/-- Reads the bytes of an element that may be performed, and tells whether they came poisoned (R109, R229, R332,
R336). A line with a poisoned sector is not kept. -/
def readElem (s : State) (va n : Nat) (keep : Bool) : State × List Byte × Bool :=
  if isFar va then (s, farBytes s (myPort s va) s.asid va n, false)
  else
    match pageAttr s s.agent va with
    | none => (s, List.replicate n 0, false)
    | some (p, _, _) =>
      let core := s.tm.core
      let r := coreRead s core p va n (keep && !lineSick s core p va)
      (r.1, r.2, readsSick s core p va n)

/-- Reads every element of an access in lane order: lane, bytes, poisoned. -/
def readAll (s : State) (l : List Elem) (n : Nat) (keep : Bool) : State × List (Elem × List Byte × Bool) :=
  l.foldl (fun acc e =>
    let r := readElem acc.1 e.va n keep
    (r.1, acc.2 ++ [(e, r.2.1, r.2.2)])) (s, [])

/-- Reads every element of an access, or tells how the load ends without a value. -/
def tryLoad (s : State) (x : Access) (keep : Bool) : Except Res (State × List (Elem × List Byte × Bool)) :=
  match whenReady s x fun t => .done t with
  | .done t => .ok (readAll t x.elems x.size keep)
  | r => .error r

/-- How a meaning ends that may have ended in one of its loads. -/
def endOf : Except Res Res → Res
  | .ok r => r
  | .error r => r

/-- Raises 0x15 over the elements that came poisoned (R229, R393). -/
def raisePoison (s : State) (x : Access) (l : List (Elem × List Byte × Bool)) : Res :=
  raiseElems s x 0x15 ((l.filter fun e => e.2.2).map Prod.fst)

/-- Reads `n` bytes from a VA on, piece by piece of 8 bytes, as a load of one scalar access does. -/
def blockAccess (va n : Nat) : Access :=
  { elems := (List.range (n / 8)).map fun k => { lane := 0, va := (va + 8 * k) % 2 ^ 64 }
    size := 8, write := false, scalar := true }

/-- The 64-bit values of a block that has been read. -/
def blockValues (l : List (Elem × List Byte × Bool)) : List DWord := l.map fun e => BitVec.ofNat 64 (ofBytes e.2.1)

/-! ## Stores -/

/-- A store of one element: lane, VA, bytes, whether the data are poisoned (R402), and false for evict-first (R150). -/
structure Put where
  lane : Nat
  va : Nat
  bytes : List Byte
  poison : Bool
  keep : Bool := true
  deriving DecidableEq, Repr

/-- The element of a store. -/
def Put.elem (p : Put) : Elem := { lane := p.lane, va := p.va }

/-- Lanes that name one address: the highest-numbered one writes (R232). -/
def lastWriters (l : List Put) : List Put :=
  l.filter fun p => !(l.any fun q => q.va == p.va && decide (p.lane < q.lane))

/-- Elements that follow one another within a 32-byte sector become one write (R232). -/
def joinPuts (l : List Put) : List Put :=
  (sortBy (fun (p : Put) => p.va) l).foldl (fun acc p =>
    match acc.getLast? with
    | some q =>
      if q.va + q.bytes.length = p.va ∧ q.va / 32 = p.va / 32 ∧ q.poison = p.poison then
        acc.dropLast ++ [{ q with bytes := q.bytes ++ p.bytes }]
      else acc ++ [p]
    | none => [p]) []

/-- Earlier stores to a line that the core's L1, or its cluster's cache, took arrive before the core's reductions and atomics there: its
loads may have seen them (R112, R113). -/
def arriveOwn (s : State) (p : Quad) (line : Nat) : State :=
  let cl := clusterOf s.tm.core
  (s.mem.flight.filter fun f => f.asid == pteAsid p && lineOf f.va == line && !isFar f.va &&
    (f.core == s.tm.core || (clusterOf f.core == cl && hasCache s cl && cacheable p))).foldl storeArrive s

/-- Sends one write of the group in focus to where its VA leads. -/
def putOne (s : State) (p : Put) : State :=
  if isFar p.va then sendStore s s.g.id s.tm.core s.asid none p.va p.bytes none p.poison p.keep
  else
    match pageAttr s s.agent p.va with
    | none => s
    | some (e, _, _) =>
      let s := mergeOwn (fillPac s s.agent p.va) (pteAsid e) (lineOf p.va)
      sendStore s s.g.id s.tm.core s.asid (some e) p.va p.bytes none p.poison p.keep

/-- Whether an element goes to the side log (R92): no translation, or its group has entries for the page. -/
def goesToLog (s : State) (x : Access) (e : Elem) : Bool :=
  seeElem s x e == .miss || sidePending s.mem s.g.id (pageOf e.va)

/-- Puts an instruction's elements for one page into the side log, and asks for the page (R92). -/
def logPage (s : State) (red : Option (BitVec 3 × Ty)) (l : List Put) (page : Nat) : State :=
  let mine := l.filter fun p => pageOf p.va == page
  let e : SideEntry :=
    { core := s.tm.core, gid := s.g.id, asid := s.asid, super := s.sp.super, page := page, red := red
      keep := mine.all fun p => p.keep
      sick := (mine.filter fun p => p.poison).map fun p => p.va
      elems := mine.map fun p => (p.va, p.bytes) }
  askFor { s with mem := { s.mem with side := s.mem.side ++ [e] } } page

/-- The free entries of the core's side log, which holds 64 (R92). -/
def sideRoom (s : State) : Nat := 64 - (s.mem.side.filter fun e => e.core == s.tm.core).length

○ ○ ○ ○ ○

Across all the records above, find each line with "loads" in it and copy it.

/-- How a meaning ends that may have ended in one of its loads. -/
loads may have seen them (R112, R113). -/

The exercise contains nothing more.